▶ [Task instructions] The response must contain every line of the records that follow, duplicated exactly.

▶ [Record set]
——
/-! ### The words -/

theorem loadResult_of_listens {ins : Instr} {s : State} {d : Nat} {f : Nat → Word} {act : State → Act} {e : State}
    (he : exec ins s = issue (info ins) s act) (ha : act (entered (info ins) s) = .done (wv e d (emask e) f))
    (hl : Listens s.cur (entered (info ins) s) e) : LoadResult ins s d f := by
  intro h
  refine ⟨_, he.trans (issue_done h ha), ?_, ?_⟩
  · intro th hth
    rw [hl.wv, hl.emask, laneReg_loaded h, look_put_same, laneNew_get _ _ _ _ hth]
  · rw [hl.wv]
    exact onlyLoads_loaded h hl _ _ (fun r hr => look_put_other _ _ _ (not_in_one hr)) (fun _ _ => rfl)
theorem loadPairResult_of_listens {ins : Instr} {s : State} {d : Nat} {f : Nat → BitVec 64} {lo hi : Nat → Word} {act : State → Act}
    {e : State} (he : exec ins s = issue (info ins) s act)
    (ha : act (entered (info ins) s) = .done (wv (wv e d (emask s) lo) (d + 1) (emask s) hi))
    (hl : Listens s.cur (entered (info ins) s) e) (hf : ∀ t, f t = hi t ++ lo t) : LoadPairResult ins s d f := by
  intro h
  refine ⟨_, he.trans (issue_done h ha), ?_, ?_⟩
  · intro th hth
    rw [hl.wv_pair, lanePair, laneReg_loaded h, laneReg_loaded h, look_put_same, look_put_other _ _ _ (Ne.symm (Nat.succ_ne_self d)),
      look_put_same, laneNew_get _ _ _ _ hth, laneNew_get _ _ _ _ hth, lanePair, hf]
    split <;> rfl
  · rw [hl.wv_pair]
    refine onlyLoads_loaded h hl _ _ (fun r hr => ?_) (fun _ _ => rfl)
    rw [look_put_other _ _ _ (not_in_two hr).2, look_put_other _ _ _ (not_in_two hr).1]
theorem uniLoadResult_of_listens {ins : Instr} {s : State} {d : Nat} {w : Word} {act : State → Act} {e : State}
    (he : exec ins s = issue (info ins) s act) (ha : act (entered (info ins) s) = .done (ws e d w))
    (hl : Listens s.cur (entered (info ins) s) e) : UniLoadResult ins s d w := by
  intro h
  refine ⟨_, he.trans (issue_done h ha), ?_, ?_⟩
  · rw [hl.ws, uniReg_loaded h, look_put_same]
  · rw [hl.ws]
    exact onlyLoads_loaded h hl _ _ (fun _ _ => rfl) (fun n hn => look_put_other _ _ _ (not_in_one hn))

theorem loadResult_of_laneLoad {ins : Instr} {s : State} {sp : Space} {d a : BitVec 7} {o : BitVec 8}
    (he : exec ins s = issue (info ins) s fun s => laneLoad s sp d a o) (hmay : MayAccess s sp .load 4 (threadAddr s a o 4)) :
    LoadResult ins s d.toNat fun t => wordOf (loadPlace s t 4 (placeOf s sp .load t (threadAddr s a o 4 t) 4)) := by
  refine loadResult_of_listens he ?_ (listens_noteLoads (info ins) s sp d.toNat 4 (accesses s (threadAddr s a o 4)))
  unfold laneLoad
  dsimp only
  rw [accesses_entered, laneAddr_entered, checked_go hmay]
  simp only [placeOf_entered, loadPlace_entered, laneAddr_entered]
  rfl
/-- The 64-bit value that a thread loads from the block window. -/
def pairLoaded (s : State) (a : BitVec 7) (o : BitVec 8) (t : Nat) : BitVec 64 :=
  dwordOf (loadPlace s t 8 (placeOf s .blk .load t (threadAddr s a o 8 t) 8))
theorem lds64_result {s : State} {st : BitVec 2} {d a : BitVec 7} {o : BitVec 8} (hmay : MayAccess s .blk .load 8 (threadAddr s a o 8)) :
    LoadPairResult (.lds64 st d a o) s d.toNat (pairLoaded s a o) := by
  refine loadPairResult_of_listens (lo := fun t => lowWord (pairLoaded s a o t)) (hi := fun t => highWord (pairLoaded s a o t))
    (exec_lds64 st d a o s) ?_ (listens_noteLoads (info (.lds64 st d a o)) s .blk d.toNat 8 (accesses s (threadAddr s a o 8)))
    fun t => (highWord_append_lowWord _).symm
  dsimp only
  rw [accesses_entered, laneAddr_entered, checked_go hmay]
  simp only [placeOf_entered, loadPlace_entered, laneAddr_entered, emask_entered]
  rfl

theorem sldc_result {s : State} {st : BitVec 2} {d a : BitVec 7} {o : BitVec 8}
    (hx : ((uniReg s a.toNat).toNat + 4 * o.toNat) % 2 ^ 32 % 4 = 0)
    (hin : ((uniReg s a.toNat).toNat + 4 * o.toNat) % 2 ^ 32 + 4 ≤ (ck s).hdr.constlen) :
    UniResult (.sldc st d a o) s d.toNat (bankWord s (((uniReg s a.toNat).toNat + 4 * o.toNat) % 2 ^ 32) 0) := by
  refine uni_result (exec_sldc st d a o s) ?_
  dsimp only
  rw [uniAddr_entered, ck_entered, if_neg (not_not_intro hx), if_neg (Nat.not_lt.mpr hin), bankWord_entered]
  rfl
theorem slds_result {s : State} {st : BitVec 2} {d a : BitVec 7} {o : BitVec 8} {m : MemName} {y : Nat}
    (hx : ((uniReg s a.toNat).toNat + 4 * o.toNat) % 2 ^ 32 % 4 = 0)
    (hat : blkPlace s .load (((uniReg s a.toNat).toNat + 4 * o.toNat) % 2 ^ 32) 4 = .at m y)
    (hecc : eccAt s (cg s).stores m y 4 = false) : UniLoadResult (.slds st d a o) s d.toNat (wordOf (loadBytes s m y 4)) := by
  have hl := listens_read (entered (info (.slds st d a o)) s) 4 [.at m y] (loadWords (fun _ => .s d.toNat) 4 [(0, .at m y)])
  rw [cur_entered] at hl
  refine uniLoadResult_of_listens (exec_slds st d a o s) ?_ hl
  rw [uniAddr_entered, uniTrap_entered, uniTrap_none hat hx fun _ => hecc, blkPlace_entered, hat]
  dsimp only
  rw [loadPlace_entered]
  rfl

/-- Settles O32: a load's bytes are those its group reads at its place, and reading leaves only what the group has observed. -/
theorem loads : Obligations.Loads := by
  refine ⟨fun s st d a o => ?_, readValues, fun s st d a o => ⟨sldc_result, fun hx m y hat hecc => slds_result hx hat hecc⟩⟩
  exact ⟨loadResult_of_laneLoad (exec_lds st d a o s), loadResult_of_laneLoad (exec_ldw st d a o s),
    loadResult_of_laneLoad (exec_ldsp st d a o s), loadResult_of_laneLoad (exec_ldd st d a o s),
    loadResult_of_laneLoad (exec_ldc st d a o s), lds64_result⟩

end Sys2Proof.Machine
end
——
▶ [Solution to the problem]
/-! ### The words -/

theorem loadResult_of_listens {ins : Instr} {s : State} {d : Nat} {f : Nat → Word} {act : State → Act} {e : State}
    (he : exec ins s = issue (info ins) s act) (ha : act (entered (info ins) s) = .done (wv e d (emask e) f))
    (hl : Listens s.cur (entered (info ins) s) e) : LoadResult ins s d f := by
  intro h
  refine ⟨_, he.trans (issue_done h ha), ?_, ?_⟩
  · intro th hth
    rw [hl.wv, hl.emask, laneReg_loaded h, look_put_same, laneNew_get _ _ _ _ hth]
  · rw [hl.wv]
    exact onlyLoads_loaded h hl _ _ (fun r hr => look_put_other _ _ _ (not_in_one hr)) (fun _ _ => rfl)
theorem loadPairResult_of_listens {ins : Instr} {s : State} {d : Nat} {f : Nat → BitVec 64} {lo hi : Nat → Word} {act : State → Act}
    {e : State} (he : exec ins s = issue (info ins) s act)
    (ha : act (entered (info ins) s) = .done (wv (wv e d (emask s) lo) (d + 1) (emask s) hi))
    (hl : Listens s.cur (entered (info ins) s) e) (hf : ∀ t, f t = hi t ++ lo t) : LoadPairResult ins s d f := by
  intro h
  refine ⟨_, he.trans (issue_done h ha), ?_, ?_⟩
  · intro th hth
    rw [hl.wv_pair, lanePair, laneReg_loaded h, laneReg_loaded h, look_put_same, look_put_other _ _ _ (Ne.symm (Nat.succ_ne_self d)),
      look_put_same, laneNew_get _ _ _ _ hth, laneNew_get _ _ _ _ hth, lanePair, hf]
    split <;> rfl
  · rw [hl.wv_pair]
    refine onlyLoads_loaded h hl _ _ (fun r hr => ?_) (fun _ _ => rfl)
    rw [look_put_other _ _ _ (not_in_two hr).2, look_put_other _ _ _ (not_in_two hr).1]
theorem uniLoadResult_of_listens {ins : Instr} {s : State} {d : Nat} {w : Word} {act : State → Act} {e : State}
    (he : exec ins s = issue (info ins) s act) (ha : act (entered (info ins) s) = .done (ws e d w))
    (hl : Listens s.cur (entered (info ins) s) e) : UniLoadResult ins s d w := by
  intro h
  refine ⟨_, he.trans (issue_done h ha), ?_, ?_⟩
  · rw [hl.ws, uniReg_loaded h, look_put_same]
  · rw [hl.ws]
    exact onlyLoads_loaded h hl _ _ (fun _ _ => rfl) (fun n hn => look_put_other _ _ _ (not_in_one hn))

theorem loadResult_of_laneLoad {ins : Instr} {s : State} {sp : Space} {d a : BitVec 7} {o : BitVec 8}
    (he : exec ins s = issue (info ins) s fun s => laneLoad s sp d a o) (hmay : MayAccess s sp .load 4 (threadAddr s a o 4)) :
    LoadResult ins s d.toNat fun t => wordOf (loadPlace s t 4 (placeOf s sp .load t (threadAddr s a o 4 t) 4)) := by
  refine loadResult_of_listens he ?_ (listens_noteLoads (info ins) s sp d.toNat 4 (accesses s (threadAddr s a o 4)))
  unfold laneLoad
  dsimp only
  rw [accesses_entered, laneAddr_entered, checked_go hmay]
  simp only [placeOf_entered, loadPlace_entered, laneAddr_entered]
  rfl
/-- The 64-bit value that a thread loads from the block window. -/
def pairLoaded (s : State) (a : BitVec 7) (o : BitVec 8) (t : Nat) : BitVec 64 :=
  dwordOf (loadPlace s t 8 (placeOf s .blk .load t (threadAddr s a o 8 t) 8))
theorem lds64_result {s : State} {st : BitVec 2} {d a : BitVec 7} {o : BitVec 8} (hmay : MayAccess s .blk .load 8 (threadAddr s a o 8)) :
    LoadPairResult (.lds64 st d a o) s d.toNat (pairLoaded s a o) := by
  refine loadPairResult_of_listens (lo := fun t => lowWord (pairLoaded s a o t)) (hi := fun t => highWord (pairLoaded s a o t))
    (exec_lds64 st d a o s) ?_ (listens_noteLoads (info (.lds64 st d a o)) s .blk d.toNat 8 (accesses s (threadAddr s a o 8)))
    fun t => (highWord_append_lowWord _).symm
  dsimp only
  rw [accesses_entered, laneAddr_entered, checked_go hmay]
  simp only [placeOf_entered, loadPlace_entered, laneAddr_entered, emask_entered]
  rfl

theorem sldc_result {s : State} {st : BitVec 2} {d a : BitVec 7} {o : BitVec 8}
    (hx : ((uniReg s a.toNat).toNat + 4 * o.toNat) % 2 ^ 32 % 4 = 0)
    (hin : ((uniReg s a.toNat).toNat + 4 * o.toNat) % 2 ^ 32 + 4 ≤ (ck s).hdr.constlen) :
    UniResult (.sldc st d a o) s d.toNat (bankWord s (((uniReg s a.toNat).toNat + 4 * o.toNat) % 2 ^ 32) 0) := by
  refine uni_result (exec_sldc st d a o s) ?_
  dsimp only
  rw [uniAddr_entered, ck_entered, if_neg (not_not_intro hx), if_neg (Nat.not_lt.mpr hin), bankWord_entered]
  rfl
theorem slds_result {s : State} {st : BitVec 2} {d a : BitVec 7} {o : BitVec 8} {m : MemName} {y : Nat}
    (hx : ((uniReg s a.toNat).toNat + 4 * o.toNat) % 2 ^ 32 % 4 = 0)
    (hat : blkPlace s .load (((uniReg s a.toNat).toNat + 4 * o.toNat) % 2 ^ 32) 4 = .at m y)
    (hecc : eccAt s (cg s).stores m y 4 = false) : UniLoadResult (.slds st d a o) s d.toNat (wordOf (loadBytes s m y 4)) := by
  have hl := listens_read (entered (info (.slds st d a o)) s) 4 [.at m y] (loadWords (fun _ => .s d.toNat) 4 [(0, .at m y)])
  rw [cur_entered] at hl
  refine uniLoadResult_of_listens (exec_slds st d a o s) ?_ hl
  rw [uniAddr_entered, uniTrap_entered, uniTrap_none hat hx fun _ => hecc, blkPlace_entered, hat]
  dsimp only
  rw [loadPlace_entered]
  rfl

/-- Settles O32: a load's bytes are those its group reads at its place, and reading leaves only what the group has observed. -/
theorem loads : Obligations.Loads := by
  refine ⟨fun s st d a o => ?_, readValues, fun s st d a o => ⟨sldc_result, fun hx m y hat hecc => slds_result hx hat hecc⟩⟩
  exact ⟨loadResult_of_laneLoad (exec_lds st d a o s), loadResult_of_laneLoad (exec_ldw st d a o s),
    loadResult_of_laneLoad (exec_ldsp st d a o s), loadResult_of_laneLoad (exec_ldd st d a o s),
    loadResult_of_laneLoad (exec_ldc st d a o s), lds64_result⟩

end Sys2Proof.Machine
end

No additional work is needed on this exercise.